Bien sûr, il n'était pas question d'ouvrir si rapidement son jeu; on préparerait d'abord un «manifeste» dans lequel les signataires trouveraient des valeurs et des objectifs communs.

Le moment est alors parfaitement choisi: le mécontentement à l'endroit du gouvernement ne se dément pas; bien des doutes perdurent sur le leadership de Pauline Marois ; l'Action démocratique, le point de chute de la droite, paraît vouée à une longue agonie. Tout de suite François Legault est propulsé au sommet des sondages: son nouveau parti, bien qu'encore virtuel, aurait supplanté le PQ et aurait fini premier aux élections.

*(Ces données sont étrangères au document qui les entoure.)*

-- ==== Sys2Proof/Machine/Text.lean ====
section
/-! DEFINITION. The textual form of an instruction (30_encoding.md rule R76): the mnemonic of R66, then the operands in the
order of its operands column, registers as `V0`..`VF`, constants in hexadecimal. It has no part in a step. -/

namespace Sys2Proof

/-- One hexadecimal digit, capital as in R76. -/
def hexDigit (d : Nat) : Char := "0123456789ABCDEF".toList.getD (d % 16) '0'

/-- A number below 16 to the `k`, in `k` hexadecimal digits. -/
def hexDigits : Nat → Nat → List Char
  | 0, _ => []
  | k + 1, v => hexDigits k (v / 16) ++ [hexDigit v]

/-- A register, `V0`..`VF`. -/
def textReg (r : RegIx) : String := String.ofList ('V' :: hexDigits 1 r.toNat)

/-- An 8-bit constant, as in `AddRegConst V3, 0xFF`; always two digits (DESIGN CHOICE, log entry 9). -/
def textByte (kk : Byte) : String := String.ofList ('0' :: 'x' :: hexDigits 2 kk.toNat)

/-- A 12-bit constant, as in `Jump 0x204`; always three digits (DESIGN CHOICE, log entry 9). -/
def textAddr (nnn : Addr12) : String := String.ofList ('0' :: 'x' :: hexDigits 3 nnn.toNat)

/-- The height of a Draw, one hexadecimal digit as in `Draw V1, V2, 1` (DESIGN CHOICE, log entry 9). -/
def textHeight (n : Nibble) : String := String.ofList (hexDigits 1 n.toNat)

/-- A mnemonic and its operands. -/
def textOf (mnemonic : String) : List String → String
  | [] => mnemonic
  | a :: rest => rest.foldl (fun t b => t ++ ", " ++ b) (mnemonic ++ " " ++ a)

/-- The textual form (R76). -/
def Instr.text : Instr → String
  | .ret => textOf "Return" []
  | .clearDisplay => textOf "ClearDisplay" []
  | .callMachineCode nnn => textOf "CallMachineCode" [textAddr nnn]
  | .jump nnn => textOf "Jump" [textAddr nnn]
  | .callSubroutine nnn => textOf "CallSubroutine" [textAddr nnn]
  | .skipIfRegEqConst rx kk => textOf "SkipIfRegEqConst" [textReg rx, textByte kk]
  | .skipIfRegNeqConst rx kk => textOf "SkipIfRegNeqConst" [textReg rx, textByte kk]
  | .skipIfRegEqReg rx ry => textOf "SkipIfRegEqReg" [textReg rx, textReg ry]
  | .setRegConst rx kk => textOf "SetRegConst" [textReg rx, textByte kk]
  | .addRegConst rx kk => textOf "AddRegConst" [textReg rx, textByte kk]
  | .copyReg rx ry => textOf "CopyReg" [textReg rx, textReg ry]
  | .orReg rx ry => textOf "OrReg" [textReg rx, textReg ry]
  | .andReg rx ry => textOf "AndReg" [textReg rx, textReg ry]
  | .xorReg rx ry => textOf "XorReg" [textReg rx, textReg ry]
  | .addReg rx ry => textOf "AddReg" [textReg rx, textReg ry]
  | .subReg rx ry => textOf "SubReg" [textReg rx, textReg ry]
  | .shiftRight rx ry => textOf "ShiftRight" [textReg rx, textReg ry]
  | .reverseSubReg rx ry => textOf "ReverseSubReg" [textReg rx, textReg ry]
  | .shiftLeft rx ry => textOf "ShiftLeft" [textReg rx, textReg ry]
  | .skipIfRegNeqReg rx ry => textOf "SkipIfRegNeqReg" [textReg rx, textReg ry]
  | .setAddrRegConst nnn => textOf "SetAddrRegConst" [textAddr nnn]
  | .jumpPlusOffset nnn => textOf "JumpPlusOffset" [textAddr nnn]
  | .setRegRandomMasked rx kk => textOf "SetRegRandomMasked" [textReg rx, textByte kk]
  | .draw rx ry n => textOf "Draw" [textReg rx, textReg ry, textHeight n]
  | .keyPressed rx => textOf "KeyPressed" [textReg rx]
  | .keyNotPressed rx => textOf "KeyNotPressed" [textReg rx]
  | .getDelayTimer rx => textOf "GetDelayTimer" [textReg rx]
  | .waitKey rx => textOf "WaitKey" [textReg rx]
  | .setDelayTimer rx => textOf "SetDelayTimer" [textReg rx]
  | .setSoundTimer rx => textOf "SetSoundTimer" [textReg rx]
  | .addAddressRegister rx => textOf "AddAddressRegister" [textReg rx]
  | .spriteAddressRegister rx => textOf "SpriteAddressRegister" [textReg rx]
  | .storeBCD rx => textOf "StoreBCD" [textReg rx]
  | .dumpRegisters rx => textOf "DumpRegisters" [textReg rx]
  | .loadRegisters rx => textOf "LoadRegisters" [textReg rx]

end Sys2Proof
end

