/-- Memory before the grid (R189). -/
theorem resultOf_draw_code (s : State) (rx ry : RegIx) (n : Nibble) :
    (s.resultOf (.draw rx ry n)).code =
      if 1 ≤ n.toNat ∧ 4096 < s.I.toNat + n.toNat then 1
      else if 1 ≤ n.toNat ∧ ((s.reg rx).toNat > 56 ∨ (s.reg ry).toNat + n.toNat > 32) then 5 else 0 := by
  rw [State.resultOf, State.faultOf]
  by_cases hmem : 1 ≤ n.toNat ∧ 4096 < s.I.toNat + n.toNat
  · rw [rangeFault_eq_some (by omega) hmem.2, if_pos hmem]
    rfl
  · rw [rangeFault_eq_none (by omega), if_neg hmem, Option.none_or]
    have hgrid : drawOutOfBounds (s.reg rx).toNat (s.reg ry).toNat n.toNat = true ↔
        1 ≤ n.toNat ∧ ((s.reg rx).toNat > 56 ∨ (s.reg ry).toNat + n.toNat > 32) := by
      rw [← Bool.not_eq_false, drawOutOfBounds_eq_false]
      omega
    simp only [hgrid]
    split <;> rfl

/-- For each code from 1 on, the instructions that answer it and when (R181, R183 to R186). -/
theorem resultOf_code (s : State) (i : Instr) :
    (s.resultOf i).code ≤ 6 ∧ (s.resultOf i).code ≠ 2 ∧
    ((s.resultOf i).code = 1 ↔ (∃ rx ry n, i = .draw rx ry n ∧ 1 ≤ n.toNat ∧ 4096 < s.I.toNat + n.toNat) ∨
      (∃ rx, i = .storeBCD rx ∧ 4095 < s.I.toNat + 2) ∨
      ∃ rx, (i = .dumpRegisters rx ∨ i = .loadRegisters rx) ∧ 4095 < s.I.toNat + rx.toNat) ∧
    ((s.resultOf i).code = 3 ↔ i = .ret ∧ s.stack = []) ∧
    ((s.resultOf i).code = 4 ↔ isUnsupported i) ∧
    ((s.resultOf i).code = 5 ↔ ∃ rx ry n, i = .draw rx ry n ∧ 1 ≤ n.toNat ∧ s.I.toNat + n.toNat ≤ 4096 ∧
      ((s.reg rx).toNat > 56 ∨ (s.reg ry).toNat + n.toNat > 32)) ∧
    ((s.resultOf i).code = 6 ↔ ∃ nnn d, i = .callSubroutine nnn ∧ s.stackDepth = some d ∧ d ≤ s.stack.length) := by
  cases i
  case ret =>
    rw [resultOf_ret_code]
    split <;> simp [isUnsupported, *]
  case callSubroutine =>
    rw [resultOf_callSubroutine_code]
    split <;> simp [isUnsupported, ← stackFull_iff, *]
  case draw rx ry n =>
    rw [resultOf_draw_code]
    split
    · simp [isUnsupported, *]
    · split <;> simp [isUnsupported, *] <;> omega
  case storeBCD =>
    rw [resultOf_storeBCD_code]
    split <;> simp [isUnsupported, *]
  case dumpRegisters =>
    rw [resultOf_dumpRegisters_code]
    split <;> simp [isUnsupported, *]
  case loadRegisters =>
    rw [resultOf_loadRegisters_code]
    split <;> simp [isUnsupported, *]
  case callMachineCode | keyPressed | keyNotPressed | waitKey | spriteAddressRegister =>
    rw [show (s.resultOf _).code = 4 from rfl]
    simp [isUnsupported]
  all_goals
    rw [show (s.resultOf _).code = 0 from rfl]
    simp [isUnsupported]

/-- Settles O60: the fetch answers 1, decoding 2, and an instruction the code of its own fault. -/
theorem resultCodesTellWhatWasRaised : Obligations.ResultCodesTellWhatWasRaised := by
  refine ⟨⟨rfl, fun _ _ _ _ _ _ => rfl⟩, fun s t h => ?_⟩
  obtain ⟨hpc, hop, hr⟩ | ⟨hpc, hop, w, hf, hd, hr⟩ | ⟨hpc, w, i, hf, hd, hop, hr⟩ := step_result h
  case inl =>
    have hfetch : s.fetch = .error _ := fetch_error hpc
    simp [hr, hop, hpc, hfetch, Result.code, Fault.code]
  case inr.inl =>
    have hin : ¬ 4095 ≤ s.pc.toNat := by omega
    simp [hr, hop, hin, hf, hd, Result.code, Fault.code]
  case inr.inr =>
    have hin : ¬ 4095 ≤ s.pc.toNat := by omega
    obtain ⟨hle, hne2, h1, h3, h4, h5, h6⟩ := resultOf_code s i
    rw [hr, hop]
    simp only [Option.some.injEq, hin, false_or]
    refine ⟨hle, h1, ?_, h3, ?_, h5, h6⟩
    · simp [hne2, hf, hd]
    · simpa using h4

end Sys2Proof.Machine
end
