-- ==== Sys2Proof/Syntax.lean ====
section
/-! DEFINITION. The commands of the Porzel 6416: one constructor of `Instr` for each row of spec/opcode_table.json,
with the operands the chapters give it. A named value that a message may carry without meaning stays the raw byte
of the wire (R195 to R197), so that its refusal has a case. -/

namespace Sys2Proof

/-- The five segments, in segment-number order (R22). -/
inductive Segment where
  | uplink | till | label | guest | office
  deriving DecidableEq, Repr

/-- The four ports that have an egress queue (R15). -/
inductive EgressPort where
  | till | label | guest | office
  deriving DecidableEq, Repr

/-- The speed of an UP port (R2). -/
inductive LinkSpeed where
  | mb10 | mb100 | mb1000
  deriving DecidableEq, Repr

/-- The three share meters, in index order (R58). -/
inductive Meter where
  | guest | office | transfer
  deriving DecidableEq, Repr

/-- The two banks of the window table. -/
inductive BankId where
  | a | b
  deriving DecidableEq, Repr

/-- A value for each of the five segments. -/
structure PerSegment (α : Type) where
  uplink : α
  till : α
  label : α
  guest : α
  office : α
  deriving DecidableEq, Repr

/-- The same value for each segment. -/
def PerSegment.all {α : Type} (x : α) : PerSegment α := ⟨x, x, x, x, x⟩

/-- The value of one segment. -/
def PerSegment.get {α : Type} (p : PerSegment α) : Segment → α
  | .uplink => p.uplink
  | .till => p.till
  | .label => p.label
  | .guest => p.guest
  | .office => p.office

/-- The five values with one segment's replaced. -/
def PerSegment.set {α : Type} (p : PerSegment α) (x : α) : Segment → PerSegment α
  | .uplink => { p with uplink := x }
  | .till => { p with till := x }
  | .label => { p with label := x }
  | .guest => { p with guest := x }
  | .office => { p with office := x }

/-- Where the response to a request goes, recorded at the request's arrival (R12, R181): for a local request the
source station and the port it came in on, for a remote one the source address and source service. -/
inductive ReplyAddress where
  | station (address : Station) (port : Segment)
  | datagram (address : NetAddr) (service : Service)
  deriving DecidableEq, Repr

/-- The two management parties. -/
inductive Party where
  | localParty | remoteParty
  deriving DecidableEq, Repr

/-- Who issued a request: its tag (R195) and its reply address. -/
structure Requester where
  tag : BitVec 16
  reply : ReplyAddress
  deriving DecidableEq, Repr

/-- The party a request acts for: Local for a management frame, Remote for a datagram (R181, R188). -/
def Requester.party (q : Requester) : Party :=
  match q.reply with
  | .station _ _ => .localParty
  | .datagram _ _ => .remoteParty

/-- A request as it waits in the agent's request queue: its reply address and its bytes from the management
message header onward (R181). -/
structure Request where
  reply : ReplyAddress
  body : Bytes
  deriving DecidableEq, Repr

/-- What a night datagram carries besides its own fields: the source station of its frame, the source address and
service, the branch number and the epoch (R120, R200). -/
structure NightSource where
  station : Station
  address : NetAddr
  service : Service
  branch : BitVec 16
  epoch : BitVec 32
  deriving DecidableEq, Repr

/-- A label update as it stands in a LABELS message (R201). -/
structure LabelWire where
  number : BitVec 24
  page : Byte
  flash : Bool
  item : Option (BitVec 64)
  text : Bytes
  deriving DecidableEq, Repr

/-- The base-station entry (R3). -/
structure BaseStation where
  station : Station
  address : NetAddr
  service : Service
  deriving DecidableEq, Repr

/-- A written PORTS entry: every port setting but the station address and the office station list (R3, R187). -/
structure PortsWrite where
  gateways : PerSegment NetAddr
  nextHop : Option Station
  baseStation : Option BaseStation
  managementPort : Byte
  managementType : BitVec 16
  agentService : Service
  nightService : Service
  labelService : Service
  deriving DecidableEq, Repr

/-- An entry of the office station list (R3, R4). -/
structure OfficeStation where
  enabled : Bool
  station : Station
  address : NetAddr
  deriving DecidableEq, Repr

/-- A written window entry (R20, R196). -/
structure WindowWrite where
  enabled : Bool
  pinned : Bool
  sources : Byte
  key : Byte
  base : NetAddr
  mask : BitVec 32
  protocol : Option Byte
  range : Option (Service × Service)
  action : Byte
  destination : Byte
  translate : Option NetAddr
  uplinkClass : Byte
  mark : Bool
  offset : Byte
  deriving DecidableEq, Repr

/-- A written segment default (R22). -/
structure DefaultWrite where
  action : Byte
  destination : Byte
  uplinkClass : Byte
  deriving DecidableEq, Repr

/-- A written UPLINK entry (R53). -/
structure UplinkWrite where
  daySpacing : Byte
  drainSpacing : Byte
  residence : BitVec 16
  deriving DecidableEq, Repr

/-- One profile of a written METERS entry (R58). -/
structure ProfileWrite where
  rate : BitVec 32
  depth : BitVec 32
  action : Byte
  deriving DecidableEq, Repr

/-- A written METERS entry: both profiles (R58). -/
structure MeterWrite where
  day : ProfileWrite
  night : ProfileWrite
  deriving DecidableEq, Repr

/-- One threshold of a written THRESHOLDS entry: a value, an enable and an arm flag (R66). -/
structure ThresholdWrite where
  value : BitVec 32
  enabled : Bool
  arm : Bool
  deriving DecidableEq, Repr

/-- A written THRESHOLDS entry (R66). -/
structure PairWrite where
  low : ThresholdWrite
  high : ThresholdWrite
  deriving DecidableEq, Repr

/-- A written GUEST entry: the guest settings (R69). -/
structure GuestWrite where
  base : NetAddr
  mask : BitVec 32
  minIdle : BitVec 16
  idleLimit : BitVec 32
  rate : BitVec 32
  depth : BitVec 32
  deriving DecidableEq, Repr

/-- A written TILLS entry (R83). -/
structure TillWrite where
  enabled : Bool
  station : Station
  address : NetAddr
  openLimit : Byte
  holdOver : Bool
  lastAccepted : Option Seq
  deriving DecidableEq, Repr

/-- A written TRACKER entry (R85). -/
structure TrackerWrite where
  replyTimeout : BitVec 16
  lateWindow : BitVec 32
  deriving DecidableEq, Repr

/-- A written POOL entry: the two reserves (R110). -/
structure PoolWrite where
  journalReserve : BitVec 32
  labelReserve : BitVec 32
  deriving DecidableEq, Repr

/-- A written NIGHT entry (R119). -/
structure NightWrite where
  collector : NetAddr
  service : Service
  branch : BitVec 16
  epoch : BitVec 32
  followClock : Bool
  callTimeout : BitVec 16
  ackTimeout : BitVec 16
  settleTimeout : BitVec 16
  shortLimit : Byte
  longLimit : Byte
  deriving DecidableEq, Repr

/-- A written LABEL entry (R143). -/
structure LabelWrite where
  pacing : Byte
  attemptLimit : Byte
  outcomeTimeout : BitVec 16
  deriving DecidableEq, Repr

/-- A written SCHEDULE entry (R162). -/
structure ScheduleWrite where
  enabled : Bool
  second : BitVec 32
  action : Byte
  deriving DecidableEq, Repr

/-- One counter of COUNTERS Configure (R172, R197). -/
structure CounterWrite where
  kind : Byte
  qualifier : Byte
  condition : Byte
  run : Bool
  deriving DecidableEq, Repr

/-- A COUNTERS request without fields of its own: its form byte is 2 for Start (R172, R195). One whose form byte spells no
form of COUNTERS is carried here too, so that it meets the tests of R183 (assumption 24). -/
structure StartRequest where
  by_ : Requester
  form : Byte
  deriving DecidableEq, Repr

/-- The group controls of the event counters (R171). -/
structure GroupControls where
  globalEnable : Bool
  alertEnable1 : Bool
  alertEnable28 : Bool
  trigger : Bool
  freezeOnAlert : Bool
  deriving DecidableEq, Repr

/-- The four limits of ADJUST QUEUES (R52). -/
structure QueueLimitsWrite where
  urgent : BitVec 16
  transfer : BitVec 16
  office : BitVec 16
  guest : BitVec 16
  deriving DecidableEq, Repr

/-- The commands: the rows of spec/opcode_table.json in its order. -/
inductive Instr where
  /-- DEVICE_RESET (R1): the RESET pin or power-up. -/
  | deviceReset
  /-- LINK_UP (R2): negotiation on a port completes at a speed. -/
  | linkUp (port : Segment) (speed : LinkSpeed)
  /-- LINK_LOSS (R2): a port loses its link partner. -/
  | linkLoss (port : Segment)
  /-- FRAME_RECEIVED (R5): a frame's bytes without the frame check sequence, and whether that was correct. -/
  | frameReceived (port : Segment) (fcsCorrect : Bool) (bytes : Bytes)
  /-- EGRESS_TRANSMISSION_END (R15). -/
  | egressTransmissionEnd (port : EgressPort)
  /-- UPLINK_TRANSMISSION_END (R54). -/
  | uplinkTransmissionEnd
  /-- MS_TICK_ADVANCE (R19). -/
  | msTickAdvance
  /-- METER_RELEASE (R61): the release event of one share meter. -/
  | meterRelease (meter : Meter)
  /-- GUEST_AGING (R74). -/
  | guestAging
  /-- SECOND_ADVANCE (R159). -/
  | secondAdvance
  /-- WAITING_EXPIRY (R93, R94): the deadline of a Waiting entry in an open request slot. -/
  | waitingExpiry (slot : Fin 64)
  /-- HELD_OVER_EXPIRY (R94). -/
  | heldOverExpiry (slot : Fin 64)
  /-- WAKE (R123). -/
  | wake (source : NightSource)
  /-- GRANT (R128). -/
  | grant (source : NightSource) (window : Byte) (day : BitVec 16) (second : BitVec 32)
  /-- ACK (R129). -/
  | ack (source : NightSource) (sequence : Seq)
  /-- LABELS_MESSAGE (R137). -/
  | labelsMessage (source : NightSource) (batch : BitVec 32) (updates : List LabelWire)
  /-- FINISH (R134). -/
  | finish (source : NightSource)
  /-- CALL_TIMER_EXPIRY (R124). -/
  | callTimerExpiry
  /-- BACKOFF_TIMER_EXPIRY (R127). -/
  | backoffTimerExpiry
  /-- ACK_TIMER_EXPIRY (R132). -/
  | ackTimerExpiry
  /-- SETTLE_TIMER_EXPIRY (R134). -/
  | settleTimerExpiry
  /-- READY (R146): the source station of its frame and the free slots reported. -/
  | ready (station : Station) (slots : Byte)
  /-- OUTCOME (R149): the source station of its frame, a label number and the outcome byte. -/
  | outcome (station : Station) (number : BitVec 24) (value : Byte)
  /-- PACING_TIMER_EXPIRY (R147). -/
  | pacingTimerExpiry
  /-- OUTCOME_TIMEOUT (R151): the deadline of the in-flight update of a label number. -/
  | outcomeTimeout (number : BitVec 24)
  /-- ALERT_TIMER_EXPIRY (R178). -/
  | alertTimerExpiry
  /-- LEASE_EXPIRY (R189). -/
  | leaseExpiry
  /-- IDENTIFY (R185). -/
  | identify (by_ : Requester)
  /-- READ (R186): table code, first index, count. -/
  | read (by_ : Requester) (table : Byte) (first : BitVec 32) (count : BitVec 16)
  /-- READ_NEXT (R186). -/
  | readNext (by_ : Requester) (count : BitVec 16)
  /-- WRITE (R187): table code, first index, entry count and the bytes of the entries. -/
  | write (by_ : Requester) (table : Byte) (first : BitVec 32) (count : BitVec 16) (data : Bytes)
  /-- WRITE_PORTS (R3). -/
  | writePorts (by_ : Requester) (first : BitVec 32) (entries : List PortsWrite)
  /-- WRITE_OFFICE_STATIONS (R4). -/
  | writeOfficeStations (by_ : Requester) (first : BitVec 32) (entries : List OfficeStation)
  /-- WRITE_WINDOW (R21). -/
  | writeWindow (by_ : Requester) (bank : BankId) (first : BitVec 32) (entries : List WindowWrite)
  /-- WRITE_DEFAULTS (R22). -/
  | writeDefaults (by_ : Requester) (bank : BankId) (first : BitVec 32) (entries : List DefaultWrite)
  /-- WRITE_BANK_IDENTITY (R23). -/
  | writeBankIdentity (by_ : Requester) (first : BitVec 32) (entries : List (BitVec 32))
  /-- WRITE_UPLINK (R53). -/
  | writeUplink (by_ : Requester) (first : BitVec 32) (entries : List UplinkWrite)
  /-- WRITE_METERS (R58). -/
  | writeMeters (by_ : Requester) (first : BitVec 32) (entries : List MeterWrite)
  /-- WRITE_THRESHOLDS (R66). -/
  | writeThresholds (by_ : Requester) (first : BitVec 32) (entries : List PairWrite)
  /-- WRITE_GUEST (R69). -/
  | writeGuest (by_ : Requester) (first : BitVec 32) (entries : List GuestWrite)
  /-- WRITE_TILLS (R83). -/
  | writeTills (by_ : Requester) (first : BitVec 32) (entries : List TillWrite)
  /-- WRITE_TRACKER (R85). -/
  | writeTracker (by_ : Requester) (first : BitVec 32) (entries : List TrackerWrite)
  /-- WRITE_POOL (R110). -/
  | writePool (by_ : Requester) (first : BitVec 32) (entries : List PoolWrite)
  /-- WRITE_NIGHT (R119). -/
  | writeNight (by_ : Requester) (first : BitVec 32) (entries : List NightWrite)
  /-- WRITE_LABEL (R143). -/
  | writeLabel (by_ : Requester) (first : BitVec 32) (entries : List LabelWrite)
  /-- WRITE_SCHEDULE (R162). -/
  | writeSchedule (by_ : Requester) (first : BitVec 32) (entries : List ScheduleWrite)
  /-- WRITE_ALERTS (R178): the alert interval. -/
  | writeAlerts (by_ : Requester) (first : BitVec 32) (entries : List (BitVec 16))
  /-- WRITE_AGENT (R191): the lease. -/
  | writeAgent (by_ : Requester) (first : BitVec 32) (entries : List (BitVec 16))
  /-- SWAP (R33). -/
  | swap (by_ : Requester)
  /-- OPEN (R17). -/
  | openPart (by_ : Requester)
  /-- CLOSE (R17). -/
  | closePart (by_ : Requester)
  /-- RESTART (R18). -/
  | restart (by_ : Requester)
  /-- SET_CLOCK (R160). -/
  | setClock (by_ : Requester) (day : BitVec 16) (second : BitVec 32)
  /-- PROFILE (R166): Day 0, Night 1. -/
  | profile (by_ : Requester) (value : Byte)
  /-- LABELS (R166): open 0, closed 1. -/
  | labels (by_ : Requester) (value : Byte)
  /-- GUEST (R166): open 0, closed 1. -/
  | guest (by_ : Requester) (value : Byte)
  /-- CALL (R123). -/
  | call (by_ : Requester)
  /-- STOP (R135). -/
  | stop (by_ : Requester)
  /-- JOURNAL_DISCARD (R116). -/
  | journalDiscard (by_ : Requester)
  /-- ADJUST_QUEUES (R52). -/
  | adjustQueues (by_ : Requester) (limits : QueueLimitsWrite)
  /-- BAR (R80). -/
  | bar (by_ : Requester) (station : Station)
  /-- UNBAR (R80). -/
  | unbar (by_ : Requester) (station : Station)
  /-- COUNTERS_CONFIGURE (R172). -/
  | countersConfigure (by_ : Requester) (counters : Vector CounterWrite 8) (group : GroupControls)
  /-- COUNTERS_START (R172): the requester and the form byte. -/
  | countersStart (by_ : StartRequest)
  /-- COUNTERS_CLEAR (R172): the counter numbers named. -/
  | countersClear (by_ : Requester) (numbers : List Byte)
  /-- ALERT_CLEAR (R176): the source codes named. -/
  | alertClear (by_ : Requester) (sources : List Byte)
  /-- LABEL_CLEAR (R152). -/
  | labelClear (by_ : Requester)
  /-- CLAIM (R188). -/
  | claim (by_ : Requester)
  /-- RELEASE (R188). -/
  | release (by_ : Requester)
  /-- UNKNOWN_COMMAND (R183): the command code the request carried. -/
  | unknownCommand (by_ : Requester) (code : Byte)
  deriving DecidableEq, Repr

end Sys2Proof
end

Stratège de l'ombre ou ouvrier du vent

Mais à force d'attendre, quand l'heure a sonné, ce n'est plus la sienne: cinq mois plus tard, à la mi-février, François Legault doit sauter à l'eau. Or, la fenêtre de l'automne semble s'être refermée: les libéraux sont toujours au plus bas dans les sondages, mais Mme Marois paraît davantage maîtresse de ses troupes. Surtout, l'ADQ a retrouvé un peu d'oxygène : un bon score à la complémentaire dans Kamouraska, de bien meilleurs résultats aux sondages, l'ancien parti de Mario Dumont recommence à attirer des joueurs autonomes. Claude Garcia, ex-patron de la Standard Life, et Richard Thibault, communicateur bien connu à Québec, ont décidé de monter dans l'autobus de Gérard Deltell.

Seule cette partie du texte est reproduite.